Because of this, implmenting a SPI master in firmware is really quite easy. I have done this often as a convenience to use certain pins, when there was no built-in SPI hardware, or it wasn't available for that purpose for whatever reason. Doing a SPI master in firmware is about as easy as it gets.

Many SPI slave devices are quite fast, so often the minimum clock and setup times are met simply by making sure each is at least one instruction cycle wide. In that case, the code is very short and fast. In some cases a slave device might require two or three instruction cycles per clock phase, but that's really not hard to guarantee either. The low level SPI bit loop requires doing some shifting of the next output bit into position, grabbing the input bit, and checking the loop counter. You can usually meet two or three cycle minimum timing requirements just by arranging when you drive and sample the lines with some of the other overhead inserted at the right places. If speed is important, you can use the assembler preprocessor to write a unrolled loop. With techniques like this, you can often achieve pure firmware SPI at about the speed the slave device can handle anyway.

There are some advantages to doing the SPI master in firmware. SPI hardware is sometimes a bit ridgid in how it can be configured.
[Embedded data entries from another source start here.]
/-- The modes that are coded in full: the best three, or all where there are fewer. -/
def UnitInput.shortlist (u : UnitInput) (l : List Mode) : List Mode :=
  (l.foldl (fun acc m => insertRank u.screenCost m acc) []).take 3

/-- Full cost (R65): distortion plus λ × bits. -/
def UnitInput.fullCost (u : UnitInput) (m : Mode) : Nat :=
  let c := Config.fullCode u m
  c.1 * 2 ^ 16 + u.lambda * c.2.bits.length

/-- The mode that S3 selects. -/
def UnitInput.select (u : UnitInput) (cands : Cands) : Option Mode := leastBy u.fullCost (u.shortlist (u.modes cands))

/-- A unit's code with its motion at the codec's precision (R104), and none of it in an intra picture. -/
def finishCode (d : SegDesc) (c : UnitCode) : UnitCode :=
  { c with motion := if d.intra then [] else c.motion.map (roundBlock d.codec) }

/-- The ration form (R122): at most the ration bound. -/
def UnitInput.ration (u : UnitInput) (bound : Nat) : UnitCode :=
  let c := Config.rationCode u
  finishCode u.d { c with bits := c.bits.take bound }

/-- The normal form: what S4 to S7 make of the mode selected. A unit for which no mode is left takes the ration form. -/
def UnitInput.normal (u : UnitInput) (cands : Cands) (bound : Nat) : UnitCode :=
  match u.select cands with
  | some m => finishCode u.d (Config.fullCode u m).2
  | none => u.ration bound

/-! ### Samples of a segment (R64, R154) -/

/-- Bits above the depth are 0 (R64). -/
def depthMask (d10 : Bool) (v : Nat) : BitVec 16 := BitVec.ofNat 16 (v % (2 * midLevel d10))

/-- The area of a segment in plane `i`. -/
def SegDesc.planeArea (d : SegDesc) (i : Nat) : Rect :=
  if i = 0 then d.area
  else if d.c422 then ⟨d.area.x / 2, d.area.y, chromaW d.area.w, d.area.h⟩
  else ⟨d.area.x / 2, d.area.y / 2, chromaW d.area.w, chromaH d.area.h false⟩

/-- The samples of plane `i` of an area in raster order. -/
def rasterOf (d10 : Bool) (r : Rect) (f : Nat → Nat → Nat) : List (BitVec 16) :=
  (List.range (r.w * r.h)).map fun i => depthMask d10 (f (r.x + i % r.w) (r.y + i / r.w))

/-- The samples that SEG_CRC runs over: those of the segment within the cropped picture. -/
def SegDesc.samples (d : SegDesc) (f : Nat → Nat → Nat → Nat) : Samples :=
  ⟨rasterOf d.depth10 (d.planeArea 0) (f 0), rasterOf d.depth10 (d.planeArea 1) (f 1), rasterOf d.depth10 (d.planeArea 2) (f 2)⟩

/-- A list of samples cut to an area: as many as it has, none above the depth. -/
def fitList (d10 : Bool) (r : Rect) (l : List (BitVec 16)) : List (BitVec 16) :=
  (List.range (r.w * r.h)).map fun i => depthMask d10 (l.getD i 0).toNat

/-- Samples that an undetected fault made, in the place of those of an area. -/
def SegDesc.fit (d : SegDesc) (s : Samples) : Samples :=
  ⟨fitList d.depth10 (d.planeArea 0) s.luma, fitList d.depth10 (d.planeArea 1) s.cb, fitList d.depth10 (d.planeArea 2) s.cr⟩

/-- The samples of a run (R64): what its coded data give, unless an undetected fault made others. -/
def SegDesc.result (d : SegDesc) (code : List Bool) (refs : List Picture) (upset : Option Samples) : Samples :=
  match upset with
  | some s => d.fit s
  | none => d.samples (Config.segSample d code refs)

/-- Put the samples of an area into a plane. -/
def putArea (p : Plane) (r : Rect) (l : List (BitVec 16)) : Plane :=
  planeOf p.w p.h fun x y =>
    if rectHas r x y then (l.getD ((y - r.y) * r.w + (x - r.x)) 0).toNat else planeAt p x y

/-- Put the samples of a segment into a reconstruction (R62). -/
def putSamples (p : Picture) (d : SegDesc) (s : Samples) : Picture :=
  { p with luma := putArea p.luma (d.planeArea 0) s.luma, cb := putArea p.cb (d.planeArea 1) s.cb,
           cr := putArea p.cr (d.planeArea 2) s.cr }

/-! ### Bytes -/

/-- Bits as bytes, the first bit the most significant; the last byte is filled with zeros (R62: byte-aligned). -/
def packBits : Nat → List Bool → List Byte
  | 0, _ => []
  | n + 1, l =>
    BitVec.ofNat 8 ((List.range 8).foldl (fun v i => 2 * v + (l.getD i false).toNat) 0) :: packBits n (l.drop 8)

def codeBytes (l : List Bool) : List Byte := packBits (ceilDiv l.length 8) l

/-- A unit with its fields of fixed length at 0, on which its size depends (R120: H(n) is exact when a picture enters
coding). -/
def StreamUnit.shape : StreamUnit → StreamUnit
  | .params p => .params { p with delays := p.delays.map fun _ => (0, 0) }
  | .message c (.buffering _) => .message c (.buffering 0)
  | u => u

/-- The bytes of a unit. Those of the delimiters are in the codec standards: a start code of four bytes, with an access unit
delimiter under AUD; for AV1 a temporal delimiter OBU (R83; PRESUMED headers, log 76). -/
def StreamUnit.bytes (u : StreamUnit) : List Byte :=
  let body := (List.range (Config.unitLength u.shape)).map (Config.unitByte u)
  match u with
  | .delimiter codec aud =>
    if codec = 3 then [0x12, 0]
    else [0, 0, 0, 1] ++
      if aud then (match codec with | 0 => [0x09] | 1 => [0x46, 0x01] | _ => [0x00, 0xA1]) ++ body else []
  | _ => body

/-- Size in bits of what Quartz writes (R120). -/
def unitsBits (l : List StreamUnit) : Nat := 8 * (l.flatMap (·.bytes)).length

/-- The length of a leb128 number. -/
def leb128 : Nat → Nat → List Byte
  | 0, _ => []
  | n + 1, v => if v < 128 then [BitVec.ofNat 8 v] else BitVec.ofNat 8 (128 + v % 128) :: leb128 n (v / 128)

/-- The filler unit of `n` bytes (R118): start code, header, 0xFF payload, trailing bits; or a padding OBU, whose payload the
spec does not give. -/
def fillerData (codec n : Nat) (free : Nat → Byte) : List Byte :=
  if n = 0 then []
  else
    let nal (hdr : List Byte) : List Byte := [0, 0, 0, 1] ++ hdr ++ List.replicate (n - 5 - hdr.length) 0xFF ++ [0x80]
    match codec with
    | 0 => nal [0x0C]
    | 1 => nal [0x4C, 0x01]
    | 2 => nal [0x00, 0x69]
    | _ =>
      let size := if n < 2 + 128 then 1 else if n < 3 + 2 ^ 14 then 2 else if n < 4 + 2 ^ 21 then 3 else 4
      let payload := n - 1 - size
      let len := leb128 8 payload
      let pad := if len.length < size then (len.dropLast ++ [len.getLastD 0 ||| 128]) ++ List.replicate (size - len.length - 1) 128 ++ [0]
        else len
      [0x7A] ++ pad ++ (List.range payload).map free

end Machine

end Sys2Proof
end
There is always the issue of what exactly is supposed to happen immediately when slave select is asserted. Is the first bit written to the data lines then? What if the clock starts low and the data lines supposed to be latched on the falling edge? Sometimes this matters, sometimes it doesn't. With a firmware SPI master, you can be more forgiving and possibly use the same routine for communicating with different slaves. For example, you can make sure that the MOSI (Master Out Slave In) data line is stable on both edges of the clock. SPI hardware generally won't do that, so such hardware would need to be re-configured depending on which slave it is communicating with at the time.

Another advantage of a firmware SPI master is that you can chose a arbitrary number of bits per SPI sequence. Hardware is usually limited to multiples of 8 bits. Most devices are designed to allow for whole byte transfers, but often don't require them. For example, a 10 bit A/D will likely send the 10 data bits first, then send 0 or garbage after that if you keep clocking it. If using hardware SPI, you will be forced to transfer 16 bits and mask off the garbage. Everything will work fine, but a firmware SPI master could actually be faster than the hardware in this case due to it only tranferring the minimum required 10 bits.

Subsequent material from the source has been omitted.